2nd, i think what big d was trying to say is that he actually had a reason in picking who he picked. he said why with legitimate reasoning. (not saying you didnt)

but in all seriousness, stop with the cock measuring contest, it gets old



> 100x???  Then how did UFC fighters beat Pride fighters?


100x is an over exaggeration. alot more pride fighters have beaten ufc fighters than visa versa


----------



## MCx2 (Oct 18, 2006)

fUnc17 said:


> first of all, in a fight anything can happen. no one is ever 100% correct or even close to predicting the correct outcome of fights, if you or anyone else were, you'd be rich.
> 
> 2nd, i think what big d was trying to say is that he actually had a reason in picking who he picked. he said why with legitimate reasoning. (not saying you didnt)
> 
> ...


 

C'mon, BigDyl is a big boy, he can fend for himself. And I know exactly what he meant. He used his heart over his head in picking Royce that time, which was such an obvious mismatch it wasn't funny.  I'm being just as unfair in using that as an example as he is in saying PRIDE owns UFC x 100. Did I sound as ridiculous as that? Because I meant to.  

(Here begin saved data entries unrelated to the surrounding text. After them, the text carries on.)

/-- Block NQ, page of queue `q` (R599). -/
def writeNq (s : State) (q o v : Nat) : State :=
  let r := nqReg q
  if o = 0 ∨ o = 4 then setHalf s (r 0) (r o) v
  else if o = 8 ∨ o = 0xC then setHalf s (r 8) (r o) v
  else if o = 0x28 ∨ o = 0x2C then setHalf s (r 0x28) (r o) v
  else if o = 0x10 then queueCtrl s q v
  else if o = 0x14 then w1c s (r o) 8 v
  else if o = 0x18 ∨ o = 0x24 ∨ o = 0x34 then setReg s (r o) (v % 65536)
  else if o = 0x30 then setReg s (r o) (v % 2048)
  else if o = 0x38 then (if v = 1 then jobRelease s q else s)
  else if o = 0x3C then (if v = 1 then cancelHead s q else s)
  else s

/-- KV_CMD: the command, pool and sequence it names (R668, R686). -/
def kvCommand (s : State) (v : Nat) : State :=
  let p := bits v 27 26
  let q := bits v 12 0
  match bits v 31 28 with
  | 1 => kvOpenSeq s p q
  | 2 => kvRetry (kvCloseSeq s p q) p
  | 3 => kvPinSeq s p q true
  | 4 => kvPinSeq s p q false
  | 5 => kvPrefetchSeq s p q
  | 6 => kvRetry (kvResetSeq s p q) p
  | _ => kvResult s 5

/-- Block GAL (R584, R686). -/
def writeGal (s : State) (o v : Nat) : State :=
  if o = 4 then { s with gal := { s.gal with eccStatus := s.gal.eccStatus &&& ~~~(BitVec.ofNat 4 v) } }
  else if o = 0x8000 then setReg s (bGAL + o) (setBits (v % 2 ^ 24) 31 28 (bits v 31 28))
  else if o = 0x8008 then winAccess s (some v)
  else if o = 0x8010 then kvCommand s v
  else if o = 0x8014 then setReg s (bGAL + o) (v % 2 ^ 17)
  else s

/-- A record ring's registers at `base` (R480, R532, R756). -/
def writeRing (s : State) (base o v : Nat) : State :=
  if o = 0 ∨ o = 4 then setHalf s base (base + o) v
  else if o = 8 then setReg s (base + o) (bits v 11 8 * 256 + v % 4)
  else if o = 0x0C then setReg s (base + o) (v % 65536)
  else s

/-- Block VIS (R532). -/
def writeVis (s : State) (o v : Nat) : State :=
  if o = 0x20 then (if graphStarts s (v % 8) 2 then graphRequest s (v % 8) { source := 2 } else s)
  else if o = 0x24 then flagRelease s (v % 1024)
  else writeRing s bVIS o v

/-- Block COMP (R756). -/
def writeComp (s : State) (o v : Nat) : State :=
  if o = 0 then setReg s bCOMP (v % 8)
  else if o = 4 then w1c s (bCOMP + 4) 15 v
  else if o = 8 then setReg s (bCOMP + 8) (v % 16)
  else if 0x10 ≤ o ∧ o < 0x40 then setHalf s (bCOMP + o / 8 * 8) (bCOMP + o) v
  else if o = 0x40 then
    (if v.testBit 0 then { setReg s (bCOMP + 0x44) (setBit (reg s (bCOMP + 0x44)) 1 false) with comp := { s.comp with training := true } } else s)
  else if o = 0x48 then setReg s (bCOMP + o) (v / 16 * 16)
  else if 0x50 ≤ o ∧ o < 0x60 then setReg s (bCOMP + o) v
  else if 0x100 ≤ o then writeRing s (bCOMP + 0x100) (o - 0x100) v
  else s

/-- Block PWIN: the live table at 0x000 and the shadow table at 0x400, 16 octets an entry (R400; log entry 42).
Log entry 42: PRESUMED, unsafe. -/
def writePwin (s : State) (o v : Nat) : State :=
  if 0x400 ≤ o ∧ o < 0x800 then
    let k := (o - 0x400) / 16
    let w := o % 16 / 4
    let e := setBits (tget 0 s.mem.pwinShadow k).toNat (32 * w + 31) (32 * w) v
    { s with mem := { s.mem with pwinShadow := tset 0 s.mem.pwinShadow k (BitVec.ofNat 128 (bits e 75 69 * 2 ^ 69 + bits e 55 0)) } }
  else s

/-- Block MC: MC_CTRL stands at offset 0 (log entry 42); a change of ECC_EN after training is ignored and leaves a
record (R411, R443).
Log entry 42: PRESUMED, unsafe. -/
def writeMc (s : State) (hart o v : Nat) : State :=
  if !s.mem.trained then (if o = 0 then { s with mem := { s.mem with ecc := v.testBit 0 } } else s)
  else if o = 0 ∧ v.testBit 0 = s.mem.ecc then s
  else fabFault s (coreRec 6 hart ((bMC + o) / 64 * 64) (15 * 2 ^ (o % 64)))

Hearing the PRIDE vs. UFC debate, now THAT gets old...


----------



## fUnc17 (Oct 18, 2006)

FatCatMC said:


> C'mon, BigDyl is a big boy, he can fend for himself.



who said he couldnt??

no one wants to listen to you two bicker about this like 2 girls

matt hughes is better!!!

NO!! the gracies are!!!

na na na na na 



the original intention of this thread was to talk about the pride event on OCT 21st, not whose better or which organization is better.

whose on the card anyway? i only know of the fedor v. coleman fight


----------



## MCx2 (Oct 18, 2006)

fUnc17 said:


> who said he couldnt??
> 
> no one wants to listen to you two bicker about this like 2 girls
> 
> ...


 
 

It's a star studded card filled to the brim with lame matchups that we already know the outcome to, with the intent to showcase the international fighter's skills compared to the weak Americans apparently. Oh and Butterbean is fighting. Butterbean.


----------



## fUnc17 (Oct 18, 2006)

FatCatMC said:


> It's a star studded card filled to the brim with lame matchups that we already know the outcome to, with the intent to showcase the international fighter's skills compared to the weak Americans apparently. Oh and Butterbean is fighting. Butterbean.





> Hearing the PRIDE vs. UFC debate, now THAT gets old...


----------



## Doublebase (Oct 18, 2006)

fUnc17 said:


> 100x is an over exaggeration. alot more pride fighters have beaten ufc fighters than visa versa



Prove it.


----------



## MCx2 (Oct 18, 2006)

fUnc17 said:


>


 

You obviously have a reading comprehension problem.

Let's try this again for the slow ones in the room. 

A. It's a star studded card. Meaning, the fighters are great, and obviously well known.

B. Comprised of lame matchups. Do you honestly think Coleman is any challenge for Fedor, or Randleman for Shogun?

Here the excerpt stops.